Saved entries:

● ● ● ● ●

-- ==== Sys2Proof/Machine/Accum.lean ====
section
/-! DEFINITION. The four accumulators of a team (05_lanes.md R138 to R145). -/

namespace Sys2Proof.Machine

/-! An accumulator: its 640-bit integer in the team's accumulator rows, its status in the team. -/

def AccStat.zero : AccStat := { nv := false, pinf := false, ninf := false, nx := false, big := false, wrap := 0 }

/-- Scratchpad offset of accumulator i of a team whose first accumulator row is `row` (R139). -/
def accOff (row i : Nat) : Nat := 64 * row + 80 * i

/-- A signed integer of 640 bits. -/
def signed640 (n : Nat) : Int := if n < 2 ^ 639 then n else (n : Int) - 2 ^ 640

/-- One addition of an integer multiple of 2^-320 (R141): A and WRAP after it. -/
def accSum (a : Nat) (wrap : W64) (n : Int) : Nat × W64 :=
  let s := signed640 a + n
  ((s % 2 ^ 640).toNat, if 2 ^ 639 ≤ s then wrap + 1 else if s < -2 ^ 639 then wrap - 1 else wrap)

/-- x × 2^320 rounded to an integer, to nearest even, for ±m × 2^e; whether it is inexact. -/
def accScale (neg : Bool) (m : Nat) (e : Int) : Int × Bool :=
  let r := roundAt 1 neg m 1 (e + 320) 0
  (signed neg r.1, r.2)

/-- One value added to an accumulator (R141): A and the status after it. -/
def accAddNum (a : Nat) (st : AccStat) (x : Num) : Nat × AccStat :=
  match x with
  | .nan _ _ => (a, { st with nv := true })
  | .inf n => (a, if n then { st with ninf := true } else { st with pinf := true })
  | .fin neg m e =>
    let r := accScale neg m e
    let st1 : AccStat := { st with nx := st.nx || r.2 }
    if 2 ^ 639 ≤ r.1.natAbs then (a, { st1 with big := true })
    else
      let v := accSum a st.wrap r.1
      (v.1, { st1 with wrap := v.2 })

/-- The exact product of two binary32 data; an invalid one is a NaN (R141). -/
def accProduct (x y : Num) : Num :=
  if x.isNan || y.isNan || (x.isZero && y.isInf) || (x.isInf && y.isZero) then .nan false 0
  else
    let neg := xor x.isNeg y.isNeg
    match x, y with
    | .fin _ m1 e1, .fin _ m2 e2 => .fin neg (m1 * m2) (e1 + e2)
    | _, _ => .inf neg

/-- An integer as a datum. -/
def intNum (v : Int) : Num := .fin (decide (v < 0)) v.natAbs 0

/-- Changes accumulator i of a team: its words in the rows and its status. -/
def modAcc (core tag i : Nat) (f : Nat → AccStat → Nat × AccStat) : M Unit := do
  let c ← getCore core
  match c.team tag with
  | none => pure ()
  | some t =>
    match t.accRow with
    | none => pure ()
    | some row =>
      let r := f (Store.readN c.rows (accOff row i) 80) (Store.get .zero t.acc i)
      modCore core fun c => { c with rows := Store.writeN c.rows (accOff row i) 80 r.1 }
      modTeam core tag fun t => { t with acc := Store.set .zero t.acc i r.2 }

/-- Accumulator i of the turn's team. -/
def State.acc (s : State) (i : Nat) : Nat × AccStat :=
  match s.myTeam with
  | some t => match t.accRow with
    | some row => (Store.readN s.here.rows (accOff row i) 80, Store.get .zero t.acc i)
    | none => (0, .zero)
  | none => (0, .zero)

/-- OV: BIG, or WRAP not zero (R139). -/
def AccStat.ov (st : AccStat) : Bool := st.big || st.wrap ≠ 0

/-- The status byte (R139). -/
def AccStat.byte (st : AccStat) : Nat :=
  (if st.big then 32 else 0) + (if st.nv then 16 else 0) + (if st.pinf then 8 else 0) + (if st.ninf then 4 else 0) +
  (if st.ov then 2 else 0) + (if st.nx then 1 else 0)

/-- What KRND gives (R144). -/
def krndResult (f : Fmt) (c : Env) (a : Nat) (st : AccStat) : Nat × FlagSet :=
  if st.nv || st.ov || (st.pinf && st.ninf) then (canonicalNan f, flagNV)
  else if st.pinf then (packInf f false, 0)
  else if st.ninf then (packInf f true, 0)
  else if a = 0 then (0, 0)
  else roundSum f c (signed640 a) (-320) false

/-! The instructions (R140). -/

/-- The place of an operation in the accumulator unit's order: it waits for every drain into the accumulator that was
accepted before it (R145). -/
def accTurn (i : BitVec 2) : M Unit := do
  if (← get).drainsInto (some i.toNat) then hold .arithOp

/-- The team owns accumulators: it exists and did not declare NOKACC (R139). -/
def State.hasAcc (s : State) : Bool :=
  match s.myTeam with
  | some t => t.accRow.isSome
  | none => false

/-- The wide kinds of KACC: binary64 and 64-bit integers. -/
def accWide (k : AccKind) : Bool := k = .f64 || k = .s64

def State.kaccOk (s : State) (k : AccKind) (a b : Opnd) : Bool :=
  s.hasAcc && (match k with
    | .f32 => s.fpSrcOk true a
    | .prod => s.fpSrcOk true a && s.fpSrcOk true b
    | .s32 => s.srcOk true a
    | .f64 | .s64 => if s.me.isWave then s.vPairOk a else s.xOk a)

/-- The value of a lane (R141). -/
def State.kaccVal (s : State) (i : Iss) (k : AccKind) (a b : Opnd) (lane : Nat) : Num :=
  let f32 (o : Opnd) : Num := unpack f32Fmt false (s.fpLane i .f32 o lane).toNat
  match k with
  | .f32 => f32 a
  | .prod => accProduct (f32 a) (f32 b)
  | .f64 => unpack f64Fmt false (s.wide i a lane).toNat
  | .s32 => intNum ((s.val i false a lane).setWidth 32 : W32).toInt
  | .s64 => intNum (s.wide i a lane).toInt

/-- What `Kacc` asks of its issue. -/
def kaccReq (g : Guard) (kind : AccKind) (a : Opnd) (b : Opnd) (s : State) : Req :=
  { guard := g, cls := some 2, ok := fun s => s.kaccOk kind a b, vec := true,
    srcs := if accWide kind then wideSrcs s.me.isWave a else if kind = .prod then [a, b] else [a] }

def kaccBody (i : BitVec 2) (kind : AccKind) (a : Opnd) (b : Opnd) (q : Iss) : M Unit := do
  accTurn i
  let s ← get
  for l in lanesOf q.lanes do
    modAcc s.hereId s.me.team i.toNat fun v st => accAddNum v st (s.kaccVal q kind a b l)

def execKacc (g : Guard) (i : BitVec 2) (kind : AccKind) (a b : Opnd) (s : State) :
    Host.Outcome State Fault Refusal :=
  runIssue (kaccReq g kind a b s) (kaccBody i kind a b) s

/-- Sets an accumulator to zero. -/
def clearAcc (core tag i : Nat) : M Unit := modAcc core tag i fun _ _ => (0, .zero)

/-- What `Kclr` asks of its issue. -/
def kclrReq (g : Guard) : Req :=
  { guard := g, cls := some 2, ok := State.hasAcc }

def kclrBody (i : BitVec 2) (_ : Iss) : M Unit := do
  accTurn i
  let s ← get
  clearAcc s.hereId s.me.team i.toNat

def execKclr (g : Guard) (i : BitVec 2) (s : State) : Host.Outcome State Fault Refusal :=
  runIssue (kclrReq g) (kclrBody i) s

/-- The destination of KRND and KSTAT: x, v or uniform; under .f64 x or an even v register (R140). -/
def State.kDst (s : State) (w64 : Bool) (lanes : Nat) (o : Opnd) : Bool :=
  match opOf o with
  | .prim n =>
    if s.me.isWave then s.vdstOk false lanes o && (!w64 || (n % 2 = 0 && s.vdstOk false lanes (nextOpnd o)))
    else s.dstOk w64 false o
  | .k _ => s.vkdstOk lanes o && !w64
  | _ => false

/-- Writes a result of the accumulator unit to every lane acted on, or once (R144). -/
def putAcc (i : Iss) (w64 : Bool) (d : Opnd) (v : W64) : M Unit := do
  let s ← get
  match opOf d with
  | .prim _ =>
    if s.me.isWave then
      putVector i d fun _ => v.setWidth 32
      if w64 then putVector i (nextOpnd d) fun _ => (v >>> 32).setWidth 32
    else putScalar i d v
  | _ => putScalar i d v

def accDsts (wave w64 : Bool) (d : Opnd) : List Opnd := if wave && w64 then [d, nextOpnd d] else [d]

/-- What `Krnd` asks of its issue. -/
def krndReq (g : Guard) (f64 : Bool) (d : Opnd) (s : State) : Req :=
  { guard := g, cls := some 2, vec := s.me.isWave, dsts := accDsts s.me.isWave f64 d, lat := 6,
    ok := fun s => s.hasAcc && s.kDst f64 (lanesOf (s.me.guardLanes g)).length d }

def krndBody (i : BitVec 2) (r : Rnd) (f64 : Bool) (clr : Bool) (d : Opnd) (q : Iss) : M Unit := do
  accTurn i
  let s ← get
  let a := s.acc i.toNat
  let v := krndResult (if f64 then f64Fmt else f32Fmt) (s.me.env r) a.1 a.2
  if clr then clearAcc s.hereId s.me.team i.toNat
  putAcc q f64 d (BitVec.ofNat 64 v.1)
  raiseFlags v.2

def execKrnd (g : Guard) (i : BitVec 2) (r : Rnd) (f64 clr : Bool) (d : Opnd) (s : State) :
    Host.Outcome State Fault Refusal :=
  runIssue (krndReq g f64 d s) (krndBody i r f64 clr d) s

/-- What `Kstat` asks of its issue. -/
def kstatReq (g : Guard) (d : Opnd) (s : State) : Req :=
  { guard := g, cls := some 2, vec := s.me.isWave, dsts := [d], lat := 2,
    ok := fun s => s.hasAcc && s.kDst false (lanesOf (s.me.guardLanes g)).length d }

def kstatBody (i : BitVec 2) (clr : Bool) (d : Opnd) (q : Iss) : M Unit := do
  accTurn i
  let s ← get
  let a := s.acc i.toNat
  if clr then
    modAcc s.hereId s.me.team i.toNat fun v st => (v, { AccStat.zero with wrap := st.wrap })
  putAcc q false d (BitVec.ofNat 64 a.2.byte)

def execKstat (g : Guard) (i : BitVec 2) (clr : Bool) (d : Opnd) (s : State) : Host.Outcome State Fault Refusal :=
  runIssue (kstatReq g d s) (kstatBody i clr d) s

end Sys2Proof.Machine
end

● ● ● ● ●

Taking the entries above, write out exactly each line from the one holding "modAcc s.hereId s.me.team i.toNat fun v st => accAddNum" to the one holding "runIssue (kclrReq g) (kclrBody i) s", both included, and stop there.

Response:
    modAcc s.hereId s.me.team i.toNat fun v st => accAddNum v st (s.kaccVal q kind a b l)

def execKacc (g : Guard) (i : BitVec 2) (kind : AccKind) (a b : Opnd) (s : State) :
    Host.Outcome State Fault Refusal :=
  runIssue (kaccReq g kind a b s) (kaccBody i kind a b) s

/-- Sets an accumulator to zero. -/
def clearAcc (core tag i : Nat) : M Unit := modAcc core tag i fun _ _ => (0, .zero)

/-- What `Kclr` asks of its issue. -/
def kclrReq (g : Guard) : Req :=
  { guard := g, cls := some 2, ok := State.hasAcc }

def kclrBody (i : BitVec 2) (_ : Iss) : M Unit := do
  accTurn i
  let s ← get
  clearAcc s.hereId s.me.team i.toNat

def execKclr (g : Guard) (i : BitVec 2) (s : State) : Host.Outcome State Fault Refusal :=
  runIssue (kclrReq g) (kclrBody i) s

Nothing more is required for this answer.